What is the nature of the positional information they receive?

Several model systems indicate that cells may acquire positional values on the basis of their distance from a source of a morphogen.

Morphogen gradient
A morphogen is a substance that can influence cell fate having different effects at different concentrations. In its simplest model, the positional information along an axis can be generated by the synthesis of a morphogen at a source at one end of the axis, and diffusion away from the source would set up a morphogen gradient. Cells at different position along the axis would receive different concentrations of the morphogen and this would induce different patterns of gene expression at different concentration thresholds. Such concentration-dependent patterns of gene expression would represent the "address" or positional identity of the cell.

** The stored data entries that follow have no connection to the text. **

-- ==== Sys2Proof/Tests/Slice0.lean ====
section
/-!
SUPPORT. Tests. Expected values are taken from 95_test_vectors.md (the vector is named at each test) and from the rules,
never from the model's own answers. The last part shows for each obligation that has hypotheses a state and operands
that meet them.
-/

namespace Sys2Proof.Tests

open Sys2Proof Sys2Proof.Machine

/-! ## Small states -/

/-- The example instantiation of 00_scope.md R7. -/
def ex : Params := ⟨0xA5, 0x03, .three, true, ⟨0⟩⟩

/-- K1 of 95_test_vectors.md. -/
def k1 : Buffer := #v[0xA5, 0x06, 0x01, 0x23, 0x45, 0x67, 0x89, 0xAB, 0xCD, 0xEF, 0xFB, 0x03]

/-- K2 of 95_test_vectors.md. -/
def k2 : Buffer := #v[0xA5, 0x07, 0x00, 0x00, 0x00, 0x00, 0xDE, 0xAD, 0xBE, 0xEF, 0xB0, 0x03]

/-- Twelve zero bytes, which do not start with the marker (V15). -/
def zeros : Buffer := #v[0, 0, 0, 0, 0, 0, 0, 0, 0, 0, 0, 0]

/-- The window of V28: K1 with the lowest bit of byte 9 flipped. -/
def badSum : Buffer := #v[0xA5, 0x06, 0x01, 0x23, 0x45, 0x67, 0x89, 0xAB, 0xCD, 0xEE, 0xFB, 0x03]

/-- The reset state of R24 with the example parameters, empty queues, and zeros where R24 leaves the value open. -/
def idle : State :=
  { State.reset with params := ex, typeRx := 0, payloadRx := 0, txbuf := zeros, rxbuf := zeros, rxq := [] }

/-- An idle block whose `Host` has these commands to issue. -/
def idleWith (program : List CmdWord) : State := { idle with program := program }

/-- A send of K1 with `i` bytes handed over, all of them still in `TXQ` (V24). -/
def sending (i : Nat) : State :=
  { idle with phase := .tx, op := 0x4, txbuf := k1, txi := BitVec.ofNat 4 i, txq := k1.toList.take i }

/-- The send of K1 with all its bytes on the wire (V24). -/
def drained : State := { sending 12 with txq := [], wire := k1.toList }

/-- A receive operation with `c` bytes of `window` taken and `rxq` waiting. -/
def receiving (op : BitVec 4) (c : Nat) (window : Buffer) (rxq : List Byte) : State :=
  { idle with phase := .rx, op := op, rxc := BitVec.ofNat 4 c, rxbuf := window, rxq := rxq }

/-- A resynchronisation after `n` failed attempts, its window full. -/
def resyncing (n : Nat) (window : Buffer) (rxq : List Byte) : State :=
  { receiving 0x6 12 window rxq with att := BitVec.ofNat 3 n }

/-- An idle block with K1 received. -/
def received : State :=
  { idle with op := 0x5, rvalid := true, rxc := 12, rxbuf := k1, typeRx := 0x06, payloadRx := 0x0123456789ABCDEF }

/-- What is asked of the state a step answers, `none` where it stops. -/
def got {α : Type} (f : State → α) : StepResult → Option α
  | .next s => some (f s)
  | .fault _ => none
  | .refused _ => none

/-- The reason of a refusal, `none` where the step answers a state. -/
def refusal : StepResult → Option Refusal
  | .next _ => none
  | .fault _ => none
  | .refused r => some r

/-- Operation code and outcome code of each waiting response. -/
def outcomes (s : State) : List (BitVec 4 × BitVec 3) := s.rspq.map fun r => (r.op, r.status)

/-! ## Well-formedness: each check refuses -/

theorem test_wf_frame : Instr.WellFormed ex (.frame 0xA5 0x06 0x0123456789ABCDEF 0xFB 0x03) := by decide +kernel
theorem test_wf_frame_sof : ¬ Instr.WellFormed ex (.frame 0xA4 0x06 0x0123456789ABCDEF 0xFB 0x03) := by decide
theorem test_wf_frame_eof : ¬ Instr.WellFormed ex (.frame 0xA5 0x06 0x0123456789ABCDEF 0xFB 0x04) := by decide
theorem test_wf_frame_chk : ¬ Instr.WellFormed ex (.frame 0xA5 0x06 0x0123456789ABCDEF 0xFA 0x03) := by decide +kernel
theorem test_wf_rsp : Instr.WellFormed ex (.rsp 0x5 0x4 0 0) := by decide
theorem test_wf_rsp_op : ¬ Instr.WellFormed ex (.rsp 0x8 0x0 0 0) := by decide
theorem test_wf_rsp_status : ¬ Instr.WellFormed ex (.rsp 0x5 0x5 0 0) := by decide
/-- `FRM.SEND` has no `TIMEOUT` (R121). -/
theorem test_wf_rsp_impossible : ¬ Instr.WellFormed ex (.rsp 0x4 0x3 0 0) := by decide

/-! ## Words written out: decoding and encoding -/

theorem test_decode_crcInit : decodeCmd 0x1000000000000000000 = .ok .crcInit := by decide        -- V12
theorem test_decode_crcUpd : decodeCmd 0x231FFFFFFFFFFFFFFFF = .ok (.crcUpd 0x31) := by decide    -- V12
theorem test_decode_crcUpd_zero : decodeCmd 0x2310000000000000000 = .ok (.crcUpd 0x31) := by decide  -- V12
theorem test_decode_crcGet : decodeCmd 0x3000000000000000000 = .ok .crcGet := by decide           -- V12
theorem test_decode_frmSend :                                                                       -- V24
    decodeCmd 0x4060123456789ABCDEF = .ok (.frmSend 0x06 0x0123456789ABCDEF) := by decide
theorem test_decode_frmRecv : decodeCmd 0x5000000000000000000 = .ok .frmRecv := by decide         -- V26
theorem test_decode_frmRsync : decodeCmd 0x6000000000000000000 = .ok .frmRsync := by decide       -- V32
theorem test_decode_frmFlush : decodeCmd 0x7000000000000000000 = .ok .frmFlush := by decide       -- V34
/-- A frame word bit by bit in R50's layout: SOF, TYPE, eight payload bytes, CHK, EOF. -/
theorem test_decode_frame :
    decodeFrameWord 0b101001010000011000000001001000110100010101100111100010011010101111001101111011111111101100000011
      = .frame 0xA5 0x06 0x0123456789ABCDEF 0xFB 0x03 := by decide
theorem test_decode_rsp :                                                                           -- V26
    decodeRsp 0x28060123456789ABCDEF = .ok (.rsp 0x5 0x0 0x06 0x0123456789ABCDEF) := by decide
theorem test_decode_rsp_status : decodeRsp 0x2C000000000000000000 = .ok (.rsp 0x5 0x4 0 0) := by decide -- V31
theorem test_reserved_zero : decodeCmd 0x0000000000000000000 = .error (.reservedOp 0x0) := by decide    -- V35
theorem test_reserved_eight : decodeCmd 0x8000000000000000000 = .error (.reservedOp 0x8) := by decide   -- V35
theorem test_reserved_last : decodeCmd 0xF060123456789ABCDEF = .error (.reservedOp 0xF) := by decide    -- V35
theorem test_reserved_status : decodeRsp 0x2D000000000000000000 = .error (.reservedStatus 0x5) := by decide -- R120
theorem test_reserved_rsp_op : decodeRsp 0x40000000000000000000 = .error (.reservedOp 0x8) := by decide     -- R53
theorem test_width : decodeWord 32 0 = .error (.noSuchWidth 32) := by decide                               -- R58

theorem test_encode_crcUpd : encode (.crcUpd 0x31) = ⟨76, 0x2310000000000000000⟩ := by decide     -- V12
theorem test_encode_frmSend :                                                                       -- V24
    encode (.frmSend 0x06 0x0123456789ABCDEF) = ⟨76, 0x4060123456789ABCDEF⟩ := by decide
theorem test_encode_rsp : encode (.rsp 0x3 0x0 0x4B 0) = ⟨79, 0x184B0000000000000000⟩ := by decide  -- V12
theorem test_encode_frame :                                                                         -- V13
    encode (.frame 0xA5 0x06 0x0123456789ABCDEF 0xFB 0x03) = ⟨96, 0xA5060123456789ABCDEFFB03⟩ := by decide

Read the book chapter "The developmental mechanics of cell specification" for a deeper understanding of this topic.
 
Compartments and segmentation
During development the establishment of an axis is often followed by segmentation. The axis is divided into repetitive series of similar but independent developmental units. Segments occurs in many species, from the obvious segmentation in the body of insects, to the rhombomeres and somites of vertebrate embryos. These segments can be considered as developmental compartments, in which the clonal expansion of a particular cell line is constrained. How can a cell and its clonal descendants be confined to a specific compartment? This may occur simply because there is a physical barrier to cell mixing, or compartments may be defined by patterns of gene expression in the absence of any obvious boundary. Homeotic genes give cells their positional identity. Different combinations of homeotic genes are expressed in response to different morphogen concentrations. The homeotic genes encode transcription factors that regulate downstream effector genes controlling differentiation and morphogenesis. Homeotic mutations cause cells to be assigned incorrect positional identities, resulting in the development of regionally inappropriate structures.